EXTRACTED RECORDS:
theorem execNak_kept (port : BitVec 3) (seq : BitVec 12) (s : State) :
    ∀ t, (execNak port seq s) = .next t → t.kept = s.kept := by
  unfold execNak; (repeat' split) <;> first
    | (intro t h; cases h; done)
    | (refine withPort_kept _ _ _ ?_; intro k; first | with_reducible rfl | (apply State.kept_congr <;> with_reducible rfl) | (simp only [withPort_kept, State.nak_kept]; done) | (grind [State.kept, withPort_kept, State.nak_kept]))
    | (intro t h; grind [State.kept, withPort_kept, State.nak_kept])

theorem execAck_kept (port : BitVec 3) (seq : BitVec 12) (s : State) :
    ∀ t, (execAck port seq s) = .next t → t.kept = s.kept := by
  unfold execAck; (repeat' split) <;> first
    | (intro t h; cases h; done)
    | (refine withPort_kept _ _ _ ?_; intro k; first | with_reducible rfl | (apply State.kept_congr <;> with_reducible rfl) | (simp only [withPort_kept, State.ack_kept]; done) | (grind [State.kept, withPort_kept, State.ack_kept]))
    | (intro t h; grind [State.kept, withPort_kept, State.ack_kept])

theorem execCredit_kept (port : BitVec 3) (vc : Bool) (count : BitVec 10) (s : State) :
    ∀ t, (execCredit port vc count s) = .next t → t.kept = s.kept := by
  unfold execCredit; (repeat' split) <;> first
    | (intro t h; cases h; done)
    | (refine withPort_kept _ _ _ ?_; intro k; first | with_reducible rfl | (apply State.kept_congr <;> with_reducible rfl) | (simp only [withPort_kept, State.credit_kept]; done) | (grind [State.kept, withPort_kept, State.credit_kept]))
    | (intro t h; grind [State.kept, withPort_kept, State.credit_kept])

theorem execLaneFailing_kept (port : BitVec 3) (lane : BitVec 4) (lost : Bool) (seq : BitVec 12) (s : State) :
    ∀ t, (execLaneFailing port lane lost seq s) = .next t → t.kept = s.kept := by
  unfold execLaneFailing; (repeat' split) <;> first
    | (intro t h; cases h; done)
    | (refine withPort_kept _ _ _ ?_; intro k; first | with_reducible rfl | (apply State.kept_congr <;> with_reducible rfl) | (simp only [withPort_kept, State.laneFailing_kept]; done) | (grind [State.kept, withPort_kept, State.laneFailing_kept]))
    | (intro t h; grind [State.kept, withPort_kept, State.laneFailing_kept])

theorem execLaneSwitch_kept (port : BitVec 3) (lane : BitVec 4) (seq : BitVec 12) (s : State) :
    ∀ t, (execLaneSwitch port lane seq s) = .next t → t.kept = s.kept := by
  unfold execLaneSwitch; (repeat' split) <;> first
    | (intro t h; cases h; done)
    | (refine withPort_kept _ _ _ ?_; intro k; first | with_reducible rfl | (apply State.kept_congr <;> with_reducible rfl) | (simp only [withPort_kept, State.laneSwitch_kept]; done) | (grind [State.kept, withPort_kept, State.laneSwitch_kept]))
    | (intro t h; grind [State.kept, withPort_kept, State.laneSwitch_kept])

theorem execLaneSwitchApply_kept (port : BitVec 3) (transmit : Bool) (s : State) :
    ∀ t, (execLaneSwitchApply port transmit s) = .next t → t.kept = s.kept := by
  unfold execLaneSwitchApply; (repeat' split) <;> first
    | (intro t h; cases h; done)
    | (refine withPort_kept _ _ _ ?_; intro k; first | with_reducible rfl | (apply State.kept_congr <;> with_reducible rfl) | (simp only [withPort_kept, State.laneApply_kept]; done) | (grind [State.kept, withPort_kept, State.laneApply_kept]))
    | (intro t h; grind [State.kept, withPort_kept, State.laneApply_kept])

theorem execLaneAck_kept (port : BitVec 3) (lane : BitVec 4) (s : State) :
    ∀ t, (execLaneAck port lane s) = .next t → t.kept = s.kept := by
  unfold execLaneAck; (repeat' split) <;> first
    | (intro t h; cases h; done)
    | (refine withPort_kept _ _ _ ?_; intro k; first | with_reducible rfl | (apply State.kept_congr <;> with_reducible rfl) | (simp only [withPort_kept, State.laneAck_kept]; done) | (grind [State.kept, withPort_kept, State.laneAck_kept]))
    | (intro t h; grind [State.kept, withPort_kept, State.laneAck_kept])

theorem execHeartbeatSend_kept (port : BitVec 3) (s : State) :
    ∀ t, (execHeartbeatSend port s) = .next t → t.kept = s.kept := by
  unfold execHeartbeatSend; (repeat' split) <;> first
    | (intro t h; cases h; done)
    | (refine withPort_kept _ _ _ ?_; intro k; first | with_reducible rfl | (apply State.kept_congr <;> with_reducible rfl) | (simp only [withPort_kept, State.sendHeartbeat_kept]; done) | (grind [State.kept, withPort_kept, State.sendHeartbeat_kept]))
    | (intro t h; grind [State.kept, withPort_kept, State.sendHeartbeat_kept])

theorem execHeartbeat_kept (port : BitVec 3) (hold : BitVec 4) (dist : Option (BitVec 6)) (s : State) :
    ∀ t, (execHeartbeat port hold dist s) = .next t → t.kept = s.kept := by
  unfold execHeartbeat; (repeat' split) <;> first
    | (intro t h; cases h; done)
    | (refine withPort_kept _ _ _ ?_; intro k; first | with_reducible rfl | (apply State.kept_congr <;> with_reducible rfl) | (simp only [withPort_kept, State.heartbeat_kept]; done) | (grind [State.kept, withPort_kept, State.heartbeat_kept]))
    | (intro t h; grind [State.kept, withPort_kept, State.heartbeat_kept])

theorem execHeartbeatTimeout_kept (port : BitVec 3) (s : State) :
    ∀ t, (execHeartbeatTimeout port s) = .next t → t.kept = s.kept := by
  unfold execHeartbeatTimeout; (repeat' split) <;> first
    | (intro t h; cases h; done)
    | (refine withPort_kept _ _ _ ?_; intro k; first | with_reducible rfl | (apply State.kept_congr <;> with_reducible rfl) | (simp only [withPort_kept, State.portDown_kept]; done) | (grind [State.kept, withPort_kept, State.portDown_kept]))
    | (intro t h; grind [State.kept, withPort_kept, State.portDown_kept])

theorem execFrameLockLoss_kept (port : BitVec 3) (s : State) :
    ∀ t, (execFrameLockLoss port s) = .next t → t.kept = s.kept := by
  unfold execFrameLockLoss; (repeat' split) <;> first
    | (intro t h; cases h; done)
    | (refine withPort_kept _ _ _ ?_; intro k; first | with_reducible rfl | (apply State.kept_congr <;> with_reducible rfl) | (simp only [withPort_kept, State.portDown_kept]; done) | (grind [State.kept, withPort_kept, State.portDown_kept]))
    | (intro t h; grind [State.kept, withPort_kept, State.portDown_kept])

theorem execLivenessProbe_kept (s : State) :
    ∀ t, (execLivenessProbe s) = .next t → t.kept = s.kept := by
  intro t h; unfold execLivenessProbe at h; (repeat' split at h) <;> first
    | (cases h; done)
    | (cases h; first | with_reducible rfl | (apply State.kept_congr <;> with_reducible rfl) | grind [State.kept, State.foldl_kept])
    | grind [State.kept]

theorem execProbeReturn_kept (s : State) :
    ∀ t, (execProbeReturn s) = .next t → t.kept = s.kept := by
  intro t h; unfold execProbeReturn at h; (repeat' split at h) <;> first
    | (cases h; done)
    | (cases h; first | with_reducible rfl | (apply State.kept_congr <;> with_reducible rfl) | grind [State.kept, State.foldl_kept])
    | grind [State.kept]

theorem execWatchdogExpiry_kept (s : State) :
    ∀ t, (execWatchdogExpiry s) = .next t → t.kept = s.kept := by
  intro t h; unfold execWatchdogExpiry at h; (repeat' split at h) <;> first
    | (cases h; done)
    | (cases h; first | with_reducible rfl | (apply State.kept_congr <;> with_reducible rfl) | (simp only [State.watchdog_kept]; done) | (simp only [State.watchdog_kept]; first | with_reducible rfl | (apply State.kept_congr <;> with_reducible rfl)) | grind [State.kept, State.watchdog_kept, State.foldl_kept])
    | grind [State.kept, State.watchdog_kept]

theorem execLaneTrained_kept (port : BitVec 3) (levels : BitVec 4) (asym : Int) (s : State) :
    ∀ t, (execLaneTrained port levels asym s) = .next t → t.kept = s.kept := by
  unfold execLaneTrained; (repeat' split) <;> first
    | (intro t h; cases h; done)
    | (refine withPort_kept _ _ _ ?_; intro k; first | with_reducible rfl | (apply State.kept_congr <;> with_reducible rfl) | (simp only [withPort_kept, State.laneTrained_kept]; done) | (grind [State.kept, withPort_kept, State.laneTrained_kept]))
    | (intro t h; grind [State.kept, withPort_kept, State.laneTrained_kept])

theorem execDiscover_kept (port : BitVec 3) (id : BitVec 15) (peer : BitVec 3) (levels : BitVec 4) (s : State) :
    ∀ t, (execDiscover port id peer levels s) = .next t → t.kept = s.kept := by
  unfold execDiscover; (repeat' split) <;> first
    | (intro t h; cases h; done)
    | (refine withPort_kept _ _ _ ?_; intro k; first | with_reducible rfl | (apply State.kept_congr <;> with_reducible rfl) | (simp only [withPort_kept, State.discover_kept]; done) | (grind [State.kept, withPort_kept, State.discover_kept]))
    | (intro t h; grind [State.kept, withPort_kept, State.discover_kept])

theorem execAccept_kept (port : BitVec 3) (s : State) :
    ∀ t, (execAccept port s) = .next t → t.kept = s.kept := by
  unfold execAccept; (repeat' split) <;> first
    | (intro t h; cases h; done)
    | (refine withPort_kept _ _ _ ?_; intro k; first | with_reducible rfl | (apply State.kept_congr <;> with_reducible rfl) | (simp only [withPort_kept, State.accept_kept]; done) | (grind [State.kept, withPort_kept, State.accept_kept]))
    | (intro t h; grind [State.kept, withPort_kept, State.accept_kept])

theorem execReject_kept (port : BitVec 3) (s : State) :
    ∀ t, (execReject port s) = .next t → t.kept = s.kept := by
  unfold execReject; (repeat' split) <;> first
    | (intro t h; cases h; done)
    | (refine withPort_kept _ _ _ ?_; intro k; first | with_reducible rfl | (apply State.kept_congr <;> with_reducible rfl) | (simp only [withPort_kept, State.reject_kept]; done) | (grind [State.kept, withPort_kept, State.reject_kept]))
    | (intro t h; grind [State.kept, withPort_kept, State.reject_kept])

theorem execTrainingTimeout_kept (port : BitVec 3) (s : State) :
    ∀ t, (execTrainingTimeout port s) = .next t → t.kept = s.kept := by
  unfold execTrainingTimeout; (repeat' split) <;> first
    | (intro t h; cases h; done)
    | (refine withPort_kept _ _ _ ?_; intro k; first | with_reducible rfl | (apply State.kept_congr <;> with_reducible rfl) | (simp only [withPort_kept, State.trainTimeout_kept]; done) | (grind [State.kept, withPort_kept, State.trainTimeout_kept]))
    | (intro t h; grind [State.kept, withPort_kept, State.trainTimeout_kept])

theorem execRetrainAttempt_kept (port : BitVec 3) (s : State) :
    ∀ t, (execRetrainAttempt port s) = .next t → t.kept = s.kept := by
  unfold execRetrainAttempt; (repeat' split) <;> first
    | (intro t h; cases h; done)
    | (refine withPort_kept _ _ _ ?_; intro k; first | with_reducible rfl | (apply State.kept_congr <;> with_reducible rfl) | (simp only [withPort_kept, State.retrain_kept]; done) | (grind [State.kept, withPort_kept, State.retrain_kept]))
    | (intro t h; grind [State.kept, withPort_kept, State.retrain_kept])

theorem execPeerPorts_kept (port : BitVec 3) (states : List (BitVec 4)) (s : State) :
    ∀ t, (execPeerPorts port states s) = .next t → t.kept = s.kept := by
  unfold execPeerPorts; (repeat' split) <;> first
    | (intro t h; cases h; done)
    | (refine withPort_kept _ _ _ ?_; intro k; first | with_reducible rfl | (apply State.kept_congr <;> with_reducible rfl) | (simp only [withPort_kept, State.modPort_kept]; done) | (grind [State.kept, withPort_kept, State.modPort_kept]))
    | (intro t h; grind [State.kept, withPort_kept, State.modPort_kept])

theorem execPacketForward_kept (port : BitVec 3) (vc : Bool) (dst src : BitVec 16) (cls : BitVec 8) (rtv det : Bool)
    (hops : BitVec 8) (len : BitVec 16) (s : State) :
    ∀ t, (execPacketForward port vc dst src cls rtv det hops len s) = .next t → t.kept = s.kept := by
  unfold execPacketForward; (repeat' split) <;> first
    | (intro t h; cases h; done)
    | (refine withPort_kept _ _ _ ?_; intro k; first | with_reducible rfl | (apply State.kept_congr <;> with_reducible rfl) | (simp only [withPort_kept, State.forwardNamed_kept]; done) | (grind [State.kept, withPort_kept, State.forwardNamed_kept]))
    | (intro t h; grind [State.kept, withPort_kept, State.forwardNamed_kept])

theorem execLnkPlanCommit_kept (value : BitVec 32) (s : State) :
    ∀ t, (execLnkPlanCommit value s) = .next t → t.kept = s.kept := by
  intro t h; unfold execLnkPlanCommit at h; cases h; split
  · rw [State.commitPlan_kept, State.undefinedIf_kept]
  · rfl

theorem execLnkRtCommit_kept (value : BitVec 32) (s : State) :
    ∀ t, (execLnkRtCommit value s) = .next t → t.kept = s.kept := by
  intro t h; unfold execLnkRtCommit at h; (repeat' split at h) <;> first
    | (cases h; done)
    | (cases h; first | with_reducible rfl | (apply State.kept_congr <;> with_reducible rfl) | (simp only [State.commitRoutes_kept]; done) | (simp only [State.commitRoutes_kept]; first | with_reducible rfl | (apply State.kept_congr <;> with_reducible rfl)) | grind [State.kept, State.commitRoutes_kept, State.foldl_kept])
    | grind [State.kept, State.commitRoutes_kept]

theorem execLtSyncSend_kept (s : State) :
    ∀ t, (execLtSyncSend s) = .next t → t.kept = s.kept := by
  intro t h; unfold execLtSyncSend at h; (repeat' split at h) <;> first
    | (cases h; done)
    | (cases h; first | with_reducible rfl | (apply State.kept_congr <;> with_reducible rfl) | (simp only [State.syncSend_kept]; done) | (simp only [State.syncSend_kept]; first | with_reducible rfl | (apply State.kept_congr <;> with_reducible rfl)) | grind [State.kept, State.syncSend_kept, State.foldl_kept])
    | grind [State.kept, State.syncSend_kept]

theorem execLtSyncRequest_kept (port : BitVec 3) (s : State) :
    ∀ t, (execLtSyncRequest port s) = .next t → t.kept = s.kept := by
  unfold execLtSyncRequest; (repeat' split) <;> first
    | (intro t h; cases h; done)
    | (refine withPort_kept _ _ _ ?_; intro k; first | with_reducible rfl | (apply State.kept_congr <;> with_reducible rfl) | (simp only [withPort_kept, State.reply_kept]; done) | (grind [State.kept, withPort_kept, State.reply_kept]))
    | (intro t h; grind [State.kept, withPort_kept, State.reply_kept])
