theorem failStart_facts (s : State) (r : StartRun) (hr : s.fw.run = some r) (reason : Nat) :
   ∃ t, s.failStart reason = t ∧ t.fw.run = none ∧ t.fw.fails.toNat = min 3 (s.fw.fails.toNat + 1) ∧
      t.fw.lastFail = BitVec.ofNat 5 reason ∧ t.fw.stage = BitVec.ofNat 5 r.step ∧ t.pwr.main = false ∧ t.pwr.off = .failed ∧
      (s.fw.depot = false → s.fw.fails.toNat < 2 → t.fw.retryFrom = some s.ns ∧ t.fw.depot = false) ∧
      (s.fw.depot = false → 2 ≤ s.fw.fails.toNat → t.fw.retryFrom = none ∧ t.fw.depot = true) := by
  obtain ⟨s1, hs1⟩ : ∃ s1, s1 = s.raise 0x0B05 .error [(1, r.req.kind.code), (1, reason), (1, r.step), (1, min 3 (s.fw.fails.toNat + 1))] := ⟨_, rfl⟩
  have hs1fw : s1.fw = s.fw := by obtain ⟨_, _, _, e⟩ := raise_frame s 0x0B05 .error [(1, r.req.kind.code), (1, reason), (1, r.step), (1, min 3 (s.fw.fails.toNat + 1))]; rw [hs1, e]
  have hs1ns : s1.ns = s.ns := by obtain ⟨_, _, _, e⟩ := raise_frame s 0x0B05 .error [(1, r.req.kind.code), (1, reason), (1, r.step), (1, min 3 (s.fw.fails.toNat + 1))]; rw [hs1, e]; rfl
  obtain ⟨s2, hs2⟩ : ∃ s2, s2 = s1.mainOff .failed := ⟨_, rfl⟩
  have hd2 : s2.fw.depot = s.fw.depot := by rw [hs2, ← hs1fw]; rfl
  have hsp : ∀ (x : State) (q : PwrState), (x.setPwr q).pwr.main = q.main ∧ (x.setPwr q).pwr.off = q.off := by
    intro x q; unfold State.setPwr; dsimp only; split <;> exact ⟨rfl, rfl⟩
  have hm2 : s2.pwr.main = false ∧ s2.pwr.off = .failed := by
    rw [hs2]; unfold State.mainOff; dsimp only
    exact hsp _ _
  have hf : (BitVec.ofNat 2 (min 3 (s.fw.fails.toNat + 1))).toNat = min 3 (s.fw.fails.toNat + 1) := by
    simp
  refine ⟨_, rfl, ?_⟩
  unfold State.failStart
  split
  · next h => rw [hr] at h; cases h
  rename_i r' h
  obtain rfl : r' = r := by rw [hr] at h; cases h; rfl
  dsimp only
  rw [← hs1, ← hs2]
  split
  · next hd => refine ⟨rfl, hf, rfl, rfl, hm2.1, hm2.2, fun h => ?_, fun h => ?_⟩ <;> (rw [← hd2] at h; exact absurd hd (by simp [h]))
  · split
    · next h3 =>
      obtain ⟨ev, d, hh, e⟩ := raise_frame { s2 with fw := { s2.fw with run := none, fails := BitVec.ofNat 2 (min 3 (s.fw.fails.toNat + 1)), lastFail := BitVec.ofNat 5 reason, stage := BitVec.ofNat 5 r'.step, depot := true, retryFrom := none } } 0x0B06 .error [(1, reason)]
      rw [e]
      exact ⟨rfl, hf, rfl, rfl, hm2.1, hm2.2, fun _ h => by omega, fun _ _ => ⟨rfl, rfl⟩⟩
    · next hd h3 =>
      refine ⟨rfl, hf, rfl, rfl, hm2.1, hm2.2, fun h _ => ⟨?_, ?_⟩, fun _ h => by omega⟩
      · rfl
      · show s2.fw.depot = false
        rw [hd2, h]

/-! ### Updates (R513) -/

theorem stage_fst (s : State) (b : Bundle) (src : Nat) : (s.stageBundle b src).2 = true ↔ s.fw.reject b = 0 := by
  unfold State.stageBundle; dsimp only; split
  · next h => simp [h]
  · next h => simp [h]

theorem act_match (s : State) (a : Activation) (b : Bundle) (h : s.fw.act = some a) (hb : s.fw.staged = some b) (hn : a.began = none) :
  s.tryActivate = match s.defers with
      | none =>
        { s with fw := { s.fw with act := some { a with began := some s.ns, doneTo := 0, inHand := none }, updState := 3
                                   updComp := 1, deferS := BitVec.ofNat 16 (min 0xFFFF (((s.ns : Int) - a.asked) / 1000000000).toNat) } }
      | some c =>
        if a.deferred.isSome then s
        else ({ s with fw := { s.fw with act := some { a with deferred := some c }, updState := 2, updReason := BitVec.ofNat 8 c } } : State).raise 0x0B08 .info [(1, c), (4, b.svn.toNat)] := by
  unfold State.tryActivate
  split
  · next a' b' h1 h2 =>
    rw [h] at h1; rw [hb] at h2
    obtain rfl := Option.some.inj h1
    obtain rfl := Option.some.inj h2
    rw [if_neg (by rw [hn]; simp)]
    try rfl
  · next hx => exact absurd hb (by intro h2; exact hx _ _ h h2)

WHAT IS BEING ASKED: Retype the portion of the data above that starts on the line with "obtain ⟨s1, hs1⟩" and finishes on the line with "have hsp : ∀", including both of those lines.

SOLUTION TO THIS TASK:
  obtain ⟨s1, hs1⟩ : ∃ s1, s1 = s.raise 0x0B05 .error [(1, r.req.kind.code), (1, reason), (1, r.step), (1, min 3 (s.fw.fails.toNat + 1))] := ⟨_, rfl⟩
  have hs1fw : s1.fw = s.fw := by obtain ⟨_, _, _, e⟩ := raise_frame s 0x0B05 .error [(1, r.req.kind.code), (1, reason), (1, r.step), (1, min 3 (s.fw.fails.toNat + 1))]; rw [hs1, e]
  have hs1ns : s1.ns = s.ns := by obtain ⟨_, _, _, e⟩ := raise_frame s 0x0B05 .error [(1, r.req.kind.code), (1, reason), (1, r.step), (1, min 3 (s.fw.fails.toNat + 1))]; rw [hs1, e]; rfl
  obtain ⟨s2, hs2⟩ : ∃ s2, s2 = s1.mainOff .failed := ⟨_, rfl⟩
  have hd2 : s2.fw.depot = s.fw.depot := by rw [hs2, ← hs1fw]; rfl
  have hsp : ∀ (x : State) (q : PwrState), (x.setPwr q).pwr.main = q.main ∧ (x.setPwr q).pwr.off = q.off := by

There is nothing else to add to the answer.